Recommendation System Algorithms: An Overview
By Daniil Korbut, Statsbot.
Today, many companies use big data to make super relevant recommendations and growth revenue. Among a variety of recommendation algorithms, data scientists need to choose the best one according a business’s limitations and requirements.
To simplify this task, the Statsbot team has prepared an overview of the main existing recommendation system algorithms.
Collaborative filtering (CF) and its modifications is one of the most commonly used recommendation algorithms. Even data scientist beginners can use it to build their personal movie recommender system, for example, for a resume project.
When we want to recommend something to a user, the most logical thing to do is to find people with similar interests, analyze their behavior, and recommend our user the same items. Or we can look at the items similar to ones which the user bought earlier, and recommend products which are like them.

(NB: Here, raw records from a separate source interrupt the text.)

/-- A launch is taken, checked in the order of R291, held or begun by its out-edge, passes its boundary and completes with its
record. LAUNCH is taken where its queue is enabled, not empty, and free or holding only launches past their boundary; in the
package queue it is BADCMD. LAUNCH_BEGIN gives the oldest one that has not begun BADCMD without a context, BADHDR for an unknown
entry, a bad header or bad handler words, NOFIT, NOCOPYENG, and BADEDGE for a misaligned or unconfigured out-edge; fewer free
slots than needed hold it, until FREE is read again; otherwise it begins, unless a slice of its tenant is being scrubbed.
KERNEL_BOUNDARY comes when all its units are placed and retired, and empties every L1. LAUNCH_COMPLETE writes the record once
all it started has settled, in queue order. (R293; R290; R291; R301; R309; R168; R59; R150) -/
def Obligations.LaunchesBeginAndComplete : Prop :=
  (∀ (s : State) c hdr,
    let k : Instr := .launch c hdr
    let q := s.cmdQueue c.fn c.q
    let mine (l : Launch) : Prop := l.src.fn = c.fn ∧ l.src.q = c.q
    let past (l : Launch) : Prop := l.state = .boundary ∨ ∃ e, l.state = .ended e
    let may : Prop := q.qctl.getLsbD 0 = true ∧ q.qhead ≠ q.qtail ∧
      (q.busy = false ∨ ((∃ l ∈ s.launches, mine l) ∧ ∀ l ∈ s.launches, mine l → past l))
    (¬ may → exec k s = .next s) ∧ (may → c.fn = 16 → Finishes s k c 0x01 1 0 (s.take c)) ∧
    (may → c.fn ≠ 16 → ∃ l, exec k s = .next { s.take c with stamp := s.stamp + 1, launches := s.launches ++ [l] } ∧
      l.lid = s.stamp + 1 ∧ l.src = c ∧ l.hdr = hdr ∧ l.ctx = (q.qctl.extractLsb' 20 12).toNat ∧ l.state = .taken ∧ l.replay = false ∧
      l.replays = 0 ∧ l.held = false ∧ l.snap = hdr.w0.getLsbD 3)) ∧
  (∀ (s : State) fn q,
    let k : Instr := .launchBegin fn q
    (s.nextLaunch fn q = none → exec k s = .next s) ∧ (∀ l, s.nextLaunch fn q = some l → s.launch? l.lid = some l →
      let own := (s.tenant l.src.fn).own
      ((l.held = true ∨ own.slices &&& s.pkg.scrubSlice ≠ 0) → exec k s = .next s) ∧
      (l.held = false → own.slices &&& s.pkg.scrubSlice = 0 → (s.ctx? l.src.fn l.ctx = none → EndsUnbegun s k l s 1) ∧
      ∀ c, s.ctx? l.src.fn l.ctx = some c →
        let words : Prop := handlerOk (mem64 s.mem (c.descAt + 64)) (mem64 s.mem (c.descAt + 72)) = true
        (s.kernel? l.hdr.entry = none → EndsUnbegun s k l s 2) ∧
        (∀ x, s.kernel? l.hdr.entry = some x →
          let hdr : Prop := l.hdr.ok x.nv = true ∧ words
          let fits : Prop := launchFits x l.hdr = true ∧ own.clusters ≠ 0 ∧ own.slices ≠ 0 ∧ own.channels ≠ 0
          let engine : Prop := x.usesCopy = true → own.engines ≠ 0
          let e := l.hdr.outEdge
          let taken := s.acquireS c
          (¬ hdr → EndsUnbegun s k l s 2) ∧ (hdr → ¬ fits → EndsUnbegun s k l s 3) ∧ (hdr → fits → ¬ engine → EndsUnbegun s k l s 4) ∧
          (hdr → fits → engine → (e = 0 → Begins s k l c) ∧ (e ≠ 0 → e.toNat % 64 ≠ 0 → EndsUnbegun s k l taken 5) ∧
            (e ≠ 0 → e.toNat % 64 = 0 → ∀ y, s.l2? c.tenant c.asid (lineNo e) = some y → y.rd = true → y.w = true → y.owner = .loc →
              s.mismatch y.addr = false →
              match edgeOf (memLine s.mem y.addr) with
              | none => EndsUnbegun s k l taken 5
              | some g => if g.free < l.hdr.need then exec k s = .next { s with
                  launches := s.launches.map fun x => if x.lid = l.lid then { l with held := true } else x }
                else Begins s k l c)))))) ∧
  (∀ (s : State) lid l, s.launch? lid = some l →
    let k : Instr := .kernelBoundary lid
    let at_ : Prop := l.state = .running ∧ l.nextUnit = l.hdr.blockCount / l.hdr.gangSize ∧ ∀ b ∈ s.blocks, b.lid = lid → b.place = .retired
    (¬ at_ → exec k s = .next s) ∧
    (at_ → exec k s = .next (State.settleTurn { s with
      launches := s.launches.map (fun x => if x.lid = lid then { l with state := .boundary } else x),
      cores := s.cores.map fun n => { n with l1 := [] } } l.src.fn))) ∧
  (∀ (s : State) lid l, s.launch? lid = some l →
    let k : Instr := .launchComplete lid
    let settled : Prop := (∀ j ∈ s.jobs, ∀ w, j.wave = some w → w.lid ≠ lid) ∧ (∀ n ∈ s.cores, ∀ o ∈ n.engine, o.wave.lid ≠ lid) ∧
      (∀ p ∈ s.ports, ∀ x ∈ p.buffer, x.lid ≠ some lid) ∧ ∀ h ∈ s.heldPackets, h.sent.lid ≠ some lid
    let first : Prop := ∃ x, (s.launches.find? fun y => y.src.fn == l.src.fn && y.src.q == l.src.q) = some x ∧ x.lid = lid
    ((l.state = .taken ∨ l.state = .running ∨ ¬ settled ∨ ¬ first) → exec k s = .next s) ∧
    (∀ e, ((l.state = .boundary ∧ e = 0) ∨ l.state = .ended e) → settled → first → ∃ w : State,
      exec k s = .next ((w.complete l.src 0x01 e 0).settleTurn l.src.fn) ∧
      w = { s with launches := s.launches.filter (fun x => x.lid != lid), blocks := s.blocks.filter (fun b => b.lid != lid),
                   gangs := s.gangs.filter (fun g => g.lid != lid), unsettled := s.unsettled.filter (fun y => y.wave.lid != lid),
                   ctxs := w.ctxs, mem := w.mem, poison := w.poison, checks := w.checks, l2 := w.l2 } ∧ w.l2.map L2Line.bare = s.l2.map L2Line.bare ∧
      (l.shadowMap = 0 → w.ctxs = s.ctxs ∧ w.mem = s.mem ∧ w.poison = s.poison ∧ w.checks = s.checks ∧ w.l2 = s.l2)))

These are two basic approaches in CF: user-based collaborative filtering and item-based collaborative filtering, respectively.
In both cases this recommendation engine has two steps:
- Find out how many users/items in the database are similar to the given user/item.
- Assess other users/items to predict what grade you would give the user of this product, given the total weight of the users/items that are more similar to this one.
What does “most similar” mean in this algorithm?
All we have is a vector of preferences for each user (row of the matrix R) and the vector of user ratings for each product (columns of the matrix R).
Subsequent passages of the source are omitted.